-- ==== Sys2Proof/Machine/Registers.lean ====
section
/-! DEFINITION. The control registers, transcribed from the field tables of spec/01 to spec/20: one constructor of
`Reg` per register heading, one `Fld` per named field (bits, access code of Table 0-4, reset value, retained or not),
and the address of every instance. Reserved bits have no field: they read 0 and ignore writes (00 R14). -/

namespace Sys2Proof.Machine

set_option Elab.async false

/-- Access codes of Table 0-4 (00 R16). -/
inductive Acc | ro | rw | wo | w1c | w1s | rwo | rl
  deriving DecidableEq, Repr

/-- One constructor per register heading of the manual, under the manual's own name. -/
inductive Reg
  | DEV_IDCODE
  | DEV_STEP
  | DEV_GEOM
  | DEV_FRAMES
  | DEV_REQ_ID
  | DEV_DECERR_ADDR
  | DEV_DECERR_INFO
  | MBX_REQ_TAIL
  | MBX_REQ_HEAD
  | MBX_RSP_TAIL
  | MBX_RSP_HEAD
  | MBX_CTL
  | MBX_STAT
  | MBX_EP_ERR_ADDR
  | MBX_EP_ERR_INFO
  | MBX_EP_STAT
  | MBX_EP_RESETS
  | CFG_BOOT_STAT
  | CFG_BOOT_FAIL
  | CFG_GOLD_FAIL
  | CFG_BOOT_TIME
  | CFG_LOAD_ACTIVE
  | CFG_FAIL_POS
  | CFG_REGION_STAT
  | CFG_REGION_FRAMES
  | CFG_REGION_COUNT
  | CFG_REGION_FAIL
  | CFG_SCRUB_STAT
  | CFG_SCRUB_LAST
  | CFG_SCRUB_LAST_TIME
  | CFG_SCRUB_INJECT
  | CFG_SCRUB_SWEEPS
  | CFG_SCRUB_CNT
  | CFG_SCRUB_TIME
  | CFG_SCRUB_FAIL
  | SPN_RATE
  | SPN_RATE_MAX
  | SPN_BEATS
  | SPN_DARK_CNT
  | SPN_TO_CNT
  | SPN_FAIR
  | SPN_STALL
  | SPN_STALL_TIME
  | SPN_STALL_INJECT
  | SPN_STALL_CNT
  | SPN_RESP_CNT
  | SPN_RP_CFG
  | SPN_RP_DISC
  | SPN_RP_TGT
  | SPN_RP_TO
  | SPN_RP_STAT
  | BNK_OWNER
  | ATT_REGION_PARENT
  | ATT_GROUP_PARENT
  | ATT_ADMIN
  | ATT_HO_LAST
  | ATT_HO_CNT
  | ATT_HO_TIME
  | BNK_STAT
  | BNK_CE
  | BNK_UE
  | BNK_POISON
  | BNK_LAST_ERR
  | BNK_LAST_TIME
  | BNK_SCRUB
  | BNK_SUSPECT
  | BNK_INJECT
  | BNK_CE_SPARE
  | BNK_CLR_STAT
  | BNK_PARK
  | BNK_REMAP_ENT
  | DMA_TIMEOUT
  | DMA_STAT
  | DMA_BYTES
  | DMA_PORT_STAT
  | DMA_GROUP_CFG
  | DMA_GROUP_STAT
  | DMA_RING_TAIL
  | DMA_RING_HEAD
  | DMA_RING_CTL
  | DMA_RING_STAT
  | DMA_RING_BASE
  | DMA_RING_CQ
  | DMA_RING_HOPMAX
  | DMA_RING_IRQ
  | DMA_RING_ERR
  | DMA_RING_DONE
  | DMA_RING_ERR_IDX
  | ATT_ENT_MAP
  | ATT_ENT_KEY
  | ATT_QUOTA
  | ATT_FAULT_INFO
  | ATT_FAULT_CNT
  | ATT_FAULT_ADDR
  | ATT_SWEEP
  | SLT_STAT
  | SLT_SPARE
  | SLT_PART
  | SLT_RD_ERR
  | SLT_LAST_UE
  | SLT_LAST_UE_TIME
  | SLT_SUSPEND
  | SLT_QUEUE
  | SLT_SET_STAT
  | SLT_SET_PEND
  | SLT_SET_SEQ
  | SLT_PATROL
  | SLT_BLK_ERASES
  | SLT_BLK_WEAR
  | SLT_BLK_MAP
  | SLT_SPARE_ENT
  | SLT_SPARE_ERASES
  | NRG_VIN
  | NRG_BANK
  | NRG_CAP_INT
  | NRG_CAP_EXT
  | NRG_AVAIL
  | NRG_RESERVE
  | NRG_ENCUMB
  | NRG_MARGIN
  | NRG_STAT
  | NRG_PEND
  | NRG_REFUSE_LAST
  | NRG_HU_TIME
  | NRG_REFUSE_TIME
  | NRG_HU_LAST
  | NRG_HU_ENERGY
  | NRG_CNT
  | NRG_COST
  | NRG_REFUSE
  | DEV_MODE
  | DEV_MODE_TIME
  | DEV_MODE_CNT
  | PWR_DOMAINS
  | PWR_VETO
  | PWR_WAKE_EN
  | PWR_WAKE_LAST
  | PWR_WAKE_TIME
  | PWR_REFUSE_LAST
  | PWR_REFUSE_TIME
  | PWR_ABORT_CNT
  | PWR_REFUSE_RSN
  | PWR_REFUSE_OWN
  | PLL_REF
  | PLL_CFG
  | PLL_OUT
  | PLL_STAT
  | PLL_MEAS
  | PLL_VCO
  | PLL_EVT
  | PLL_EVT_TIME
  | PLL_BAND
  | TMB_NOW
  | TMB_EPOCH
  | TMB_UNCERT
  | TMB_CTL
  | TMB_STAT
  | TMB_CORR
  | TMB_UMBER_PER
  | TMB_DOZE_LAST
  | TMB_DOZE_UNC
  | TMB_ALARM_TIME
  | TMB_ALARM_PER
  | TMB_ALARM_CTL
  | XCV_LCPLL
  | XCV_QUAD_STAT
  | XCV_RCLK
  | XCV_LANE_CFG
  | XCV_LANE_STAT
  | XCV_LANE_ERR
  | XCV_LANE_FEC
  | XCV_EYE_CTL
  | XCV_EYE_RES
  | CAL_STAT
  | CAL_REF
  | CAL_REF_TIME
  | CAL_SPN
  | CAL_SPN_TIME
  | CAL_NRG
  | CAL_NRG_TIME
  | CAL_SLT
  | CAL_SLT_TIME
  | CAL_TEMP
  | CAL_TEMP_TIME
  | CAL_OOB
  | CAL_OOB_TIME
  | CAL_INJECT
  | SAF_STAT
  | SAF_CFG_CRIT
  | SAF_PLL_CRIT
  | SAF_IO_CRIT
  | SAF_REQ
  | SAF_LAST
  | SAF_LAST_TIME
  | SAF_LAST_EPOCH
  | SAF_CNT
  | SAF_INJECT
  | SAF_LOG_HEAD
  | SAF_LOG_OVF
  | SAF_LOG_LOSS
  | SAF_DIAG_CNT
  | SAF_LOG_ENT
  | BST_STAT
  | BST_REC_HDR
  | BST_REC_STEPS
  | BST_REC_SIG
  | BST_REC_SIG_EXP
  | BST_REC_EPOCH
  | BST_REC_TIME
  | BST_REC_FAIL
  | BST_REC_CNT
  | BST_SLICE_LAST
  | BST_SLICE_CNT
  | BST_SLICE_FAIL
  | BST_SLICE_TIME
  | DEV_LC
  | DEV_KEY_SLOT
  | DEV_UID
  | DEV_LC_LAST
  | DEV_LC_CNT
  | DEV_JTAG
  | DEV_KEY_HASH
  | GIO_BANK_STAT
  | GIO_SHORT
  | GIO_SHORT_CNT
  | GIO_PAD
  | GIO_REARM
  | GIO_SHORT_LAST
  | GIO_SHORT_TIME
  | FIO_GRP_STAT
  | FIO_IN
  | FIO_OUT_STAT
  | FIO_DIAG
  | FIO_REARM
  | FIO_WAKE
  | FIO_CNT
  | FIO_LAST
  | FIO_LAST_TIME
  deriving DecidableEq, Repr

/-- The place of a register: base offset, stride and count of its first index, stride and count of its second, and
whether it is a 64-bit register (00 R12). -/
structure Place where
  base : Nat
  stride : Nat := 0
  count : Nat := 1
  stride2 : Nat := 0
  count2 : Nat := 1
  wide : Bool := false
  deriving DecidableEq, Repr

:::

Copy every line in the data above that has the string "false" in it.

set_option Elab.async false
  wide : Bool := false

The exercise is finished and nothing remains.